ACTIVITY: Line by line, output the material without altering anything.

RECORDS TO USE:
=====

/-- MEM_MAP of whole units inside the die's DRAM, in units. -/
theorem execMemMap_units : exec (.memMap p) s = .next (
    if c < s.unitsOf (s.sliceOfCtx ctx) d + b then s.refuse p 2
    else if 256 ≤ (s.allRegions.filter (fun r => r.die == d)).length then s.refuse p 3
    else if (d.val = 6 ∧ a < 256) ∨ s.allRegions.any (fun r => r.die == d && decide (r.base < a + b) && decide (a < r.base + r.size)) then s.refuse p 4
    else State.ok { s with sec := { s.sec with regions := s.sec.regions ++ [⟨d, a, b, ctx, s.ctxWorld ctx⟩] } } p) := by
  have hunit : 0 < unit2M := by decide
  have hpos : b * unit2M ≠ 0 := (Nat.mul_pos hb hunit).ne'
  subst hc hd hlim
  show execMemMap p s = _
  rw [execMemMap, State.command_accepts ha]
  simp only [hbase, hsize, Nat.mul_mod_left, Nat.mul_div_cancel _ hunit]
  exact congrArg Host.Outcome.next ((if_neg (by simp only [ne_eq, not_true_eq_false, hpos, false_or]; omega)).trans
    (State.withSecCtx_accepts hs hm _))

theorem execMemMap_maps (hfit : s.unitsOf (s.sliceOfCtx ctx) d + b ≤ c) (hlen : (s.allRegions.filter (fun r => r.die == d)).length < 256)
    (hres : d.val = 6 → 256 ≤ a) (hapart : ∀ r ∈ s.allRegions, r.die = d → r.base + r.size ≤ a ∨ a + b ≤ r.base) :
    exec (.memMap p) s = .next (State.complete { s with
      sec := { s.sec with regions := s.sec.regions ++ [⟨d, a, b, ctx, s.ctxWorld ctx⟩] } } p 0 0 0 0) := by
  have hfree : ¬(s.allRegions.any (fun r => r.die == d && decide (r.base < a + b) && decide (a < r.base + r.size)) = true) := by
    simp only [List.any_eq_true, Bool.and_eq_true, beq_iff_eq, decide_eq_true_eq, not_exists, not_and]
    rintro r hr ⟨hdie, hlt⟩ hlt'
    have := hapart r hr hdie
    omega
  rw [execMemMap_units ha hc hd hbase hsize hb hin hs hm hlim]
  refine congrArg Host.Outcome.next ((if_neg (by omega)).trans ((if_neg (by omega)).trans ((if_neg ?_).trans rfl)))
  rintro (⟨h6, hlow⟩ | hmeets)
  · exact absurd (hres h6) (by omega)
  · exact hfree hmeets

theorem execMemMap_quota (hover : c < s.unitsOf (s.sliceOfCtx ctx) d + b) : exec (.memMap p) s = .next (s.complete p 3 2 0 0) := by
  rw [execMemMap_units ha hc hd hbase hsize hb hin hs hm hlim]
  exact congrArg Host.Outcome.next ((if_pos hover).trans rfl)

end Map

/-! ### Weight packages and group keys (R474 to R476) -/

/-- WPKG_LOAD from the unwrapping of the package's key on: `h` is the header at `src`, `gk` the key of its group. -/
def State.wpkgUnwrap (s : State) (p : Fin 64) (ctx : BitVec 12) (src dest : Nat) (gk h : List Byte) : State :=
  let n := bWord h 0xC
  match unwrapPk gk h with
  | none => (s.zero dest (n * 64)).refuse p 8
  | some pk => match s.fwRead true (src + 128) (n * 64 + 16) with
    | (s, none) => (s.zero dest (n * 64)).complete p stFAULT 0 0 0
    | (s, some bs) => match gcmOpen pk (bBytes h 0x6C 12) h (bs.take (n * 64)) (bs.drop (n * 64)) with
      | none => (s.zero dest (n * 64)).refuse p 8
      | some plain =>
        if bBytes h 0x10 32 ≠ sha256 plain then (s.zero dest (n * 64)).refuse p 9
        else
          let (s, landed) := s.placePlain dest plain n
          if !landed then (s.zero dest (n * 64)).complete p stFAULT 0 0 0
          else State.ok { s with sec := { s.sec with wpkgs := s.sec.wpkgs.filter (fun (y : WPkg) => y.dest != dest) ++
            [⟨ctx, dest, bBytes h 0x10 32, sha256 (h ++ bs), BitVec.ofNat 32 (bWord h 8)⟩] } } p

=====

RESPONSE TO THIS TASK:
/-- MEM_MAP of whole units inside the die's DRAM, in units. -/
theorem execMemMap_units : exec (.memMap p) s = .next (
    if c < s.unitsOf (s.sliceOfCtx ctx) d + b then s.refuse p 2
    else if 256 ≤ (s.allRegions.filter (fun r => r.die == d)).length then s.refuse p 3
    else if (d.val = 6 ∧ a < 256) ∨ s.allRegions.any (fun r => r.die == d && decide (r.base < a + b) && decide (a < r.base + r.size)) then s.refuse p 4
    else State.ok { s with sec := { s.sec with regions := s.sec.regions ++ [⟨d, a, b, ctx, s.ctxWorld ctx⟩] } } p) := by
  have hunit : 0 < unit2M := by decide
  have hpos : b * unit2M ≠ 0 := (Nat.mul_pos hb hunit).ne'
  subst hc hd hlim
  show execMemMap p s = _
  rw [execMemMap, State.command_accepts ha]
  simp only [hbase, hsize, Nat.mul_mod_left, Nat.mul_div_cancel _ hunit]
  exact congrArg Host.Outcome.next ((if_neg (by simp only [ne_eq, not_true_eq_false, hpos, false_or]; omega)).trans
    (State.withSecCtx_accepts hs hm _))

theorem execMemMap_maps (hfit : s.unitsOf (s.sliceOfCtx ctx) d + b ≤ c) (hlen : (s.allRegions.filter (fun r => r.die == d)).length < 256)
    (hres : d.val = 6 → 256 ≤ a) (hapart : ∀ r ∈ s.allRegions, r.die = d → r.base + r.size ≤ a ∨ a + b ≤ r.base) :
    exec (.memMap p) s = .next (State.complete { s with
      sec := { s.sec with regions := s.sec.regions ++ [⟨d, a, b, ctx, s.ctxWorld ctx⟩] } } p 0 0 0 0) := by
  have hfree : ¬(s.allRegions.any (fun r => r.die == d && decide (r.base < a + b) && decide (a < r.base + r.size)) = true) := by
    simp only [List.any_eq_true, Bool.and_eq_true, beq_iff_eq, decide_eq_true_eq, not_exists, not_and]
    rintro r hr ⟨hdie, hlt⟩ hlt'
    have := hapart r hr hdie
    omega
  rw [execMemMap_units ha hc hd hbase hsize hb hin hs hm hlim]
  refine congrArg Host.Outcome.next ((if_neg (by omega)).trans ((if_neg (by omega)).trans ((if_neg ?_).trans rfl)))
  rintro (⟨h6, hlow⟩ | hmeets)
  · exact absurd (hres h6) (by omega)
  · exact hfree hmeets

theorem execMemMap_quota (hover : c < s.unitsOf (s.sliceOfCtx ctx) d + b) : exec (.memMap p) s = .next (s.complete p 3 2 0 0) := by
  rw [execMemMap_units ha hc hd hbase hsize hb hin hs hm hlim]
  exact congrArg Host.Outcome.next ((if_pos hover).trans rfl)

end Map

/-! ### Weight packages and group keys (R474 to R476) -/

/-- WPKG_LOAD from the unwrapping of the package's key on: `h` is the header at `src`, `gk` the key of its group. -/
def State.wpkgUnwrap (s : State) (p : Fin 64) (ctx : BitVec 12) (src dest : Nat) (gk h : List Byte) : State :=
  let n := bWord h 0xC
  match unwrapPk gk h with
  | none => (s.zero dest (n * 64)).refuse p 8
  | some pk => match s.fwRead true (src + 128) (n * 64 + 16) with
    | (s, none) => (s.zero dest (n * 64)).complete p stFAULT 0 0 0
    | (s, some bs) => match gcmOpen pk (bBytes h 0x6C 12) h (bs.take (n * 64)) (bs.drop (n * 64)) with
      | none => (s.zero dest (n * 64)).refuse p 8
      | some plain =>
        if bBytes h 0x10 32 ≠ sha256 plain then (s.zero dest (n * 64)).refuse p 9
        else
          let (s, landed) := s.placePlain dest plain n
          if !landed then (s.zero dest (n * 64)).complete p stFAULT 0 0 0
          else State.ok { s with sec := { s.sec with wpkgs := s.sec.wpkgs.filter (fun (y : WPkg) => y.dest != dest) ++
            [⟨ctx, dest, bBytes h 0x10 32, sha256 (h ++ bs), BitVec.ofNat 32 (bWord h 8)⟩] } } p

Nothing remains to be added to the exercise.